UDP-REQ-7: A NAT device whose external IP interface can be configured
dynamically MUST either
(1) Automatically ensure that its internal network uses IP
addresses that do not conflict with its external network, or
(2) Be able to translate and forward traffic between all internal
nodes and all external nodes whose IP addresses numerically
conflict with the internal network.
Status: Same as REQ-7 in RFC4787
UDP-REQ-8: It is RECOMMENDED that a NAT have "Endpoint-Independent
Filtering" behavior.
Status: "If application transparency is most important, it is
RECOMMENDED that a NAT have Endpoint-Independent Filtering
behavior. If a more stringent filtering behavior is most
important, it is RECOMMENDED that a NAT have Address-Dependent
Filtering behavior." is written at REQ-8 in RFC4787. In this
draft, we pick up only first requirement.
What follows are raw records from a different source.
-- ==== Sys2Proof/Machine/Step.lean ====
section
/-! DEFINITION. One step of the machine: one act of one agent (R21, R355, R375). -/

namespace Sys2Proof.Machine

/-- One step: `beginStep`, and execute of the instruction it gives, if any. -/
def step (s : State) : Host.Outcome State Fault Refusal :=
  match beginStep s with
  | .done t => .next t
  | .run i t => exec i t
  | .runExt e t => execExt e t
  | .refuse r => .refused r
  | .stop f => .fault f

/-- The state with an instruction's bits stored where the next step fetches it, and that step made to fetch (log
entry 7). -/
def State.withFetchWord (s : State) (nbits w : Nat) : State := placeAtPc (readyToFetch s) (tableWord nbits w)

end Sys2Proof.Machine
end

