/-- What a proof about float results may rest on (R285 (a) to (f), R287), for either version and every instance of the
numerics, the paths on which a version differs included: no arithmetic result is a denormal; a denormal operand behaves
as the zero of its sign; a NaN operand gives a quiet NaN, for two operands of the sign that is the XOR of theirs, and on
the path of 44_float.md the invalid event; FIX of a NaN is one of the two bounds, of a denormal 0, and of any other
number in range the nearest or the truncated integer by RMODE. That the paths a version differs on are bounded so, and
free otherwise, is the model's choice (log entry 35). -/
def Obligations.FloatResultsAreSafe : Prop :=
  (∀ (n : FpNumerics) (arch : Arch) (op : FpArithOp) (trunc free : Bool) (a b c : Word),
    let r := fpArith n arch op trunc free a b c
    isDenormal r.word = false ∧
    r = fpArith n arch op trunc free (flushIn a) (flushIn b) (flushIn c) ∧
    (isNaN a = true ∨ isNaN b = true ∨ (isNaN c = true ∧ (op = .fmadd ∨ op = .fmsub)) →
      fpExp r.word = 255 ∧ r.word.getLsbD 22 = true ∧
      (op = .fadd ∨ op = .fsub ∨ op = .fmul → fpSign r.word = (fpSign a != fpSign b)) ∧
      (op ∉ (n.options arch).otherArith → r.invalid = true))) ∧
  ∀ (n : FpNumerics) (arch : Arch) (trunc : Bool) (a : Word),
    let r := (fixOf n arch trunc a).word
    (isNaN a = true → r = 0x7FFFFFFF#32 ∨ r = 0x80000000#32) ∧
    (isDenormal a = true → r = 0) ∧
    (fpExp a ≠ 255 → isDenormal a = false → ∃ k : Int,
      (trunc = true → k.natAbs * 2 ^ 149 ≤ fpMag a ∧ fpMag a < (k.natAbs + 1) * 2 ^ 149) ∧
      (trunc = false → 2 * (k * 2 ^ 149 - fpValue a).natAbs ≤ 2 ^ 149) ∧
      (k ≠ 0 → (k < 0 ↔ fpSign a = true)) ∧
      (-2 ^ 31 ≤ k → k < 2 ^ 31 → r = BitVec.ofInt 32 k))

/-- `Round` (R273) is a rounding to 24 significant bits: truncation gives the largest such number not above, rounding to
nearest a nearest one, and of two equally near the one whose significand is even. -/
def Obligations.RoundingIsNearest : Prop :=
  ∀ n : Nat,
    (∃ m e, m < 2 ^ 24 ∧ roundMag true n = m * 2 ^ e) ∧
    (∃ m e, m ≤ 2 ^ 24 ∧ roundMag false n = m * 2 ^ e ∧ 2 * ((n : Int) - (m * 2 ^ e : Nat)).natAbs ≤ 2 ^ e ∧
      (2 * ((n : Int) - (m * 2 ^ e : Nat)).natAbs = 2 ^ e → m % 2 = 0)) ∧
    roundMag true n ≤ n ∧
    ∀ m e : Nat, m < 2 ^ 24 →
      (m * 2 ^ e ≤ n → m * 2 ^ e ≤ roundMag true n) ∧
      ((n : Int) - roundMag false n).natAbs ≤ ((n : Int) - (m * 2 ^ e : Nat)).natAbs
Justification: LSN which is placed at ISP/Carrier makes much of
transparency. In particular, for applications that receive media
simultaneously from multiple locations (e.g., gaming), or
applications that use rendezvous techniques. But to be more
precise, in the LSN case, it may not be needed for some specific
protocol such as DNS query and response.
UDP-REQ-8-a: The filtering behavior MAY be an option configurable by
the administrator of the NAT.
Status: Same as REQ-8-a in RFC4787
Justification: Having the filtering behavior being an option
configurable by the administrator of the NAT ensures that a NAT
can be used in the widest variety of deployment scenarios. More
detailed description can be found in original RFC.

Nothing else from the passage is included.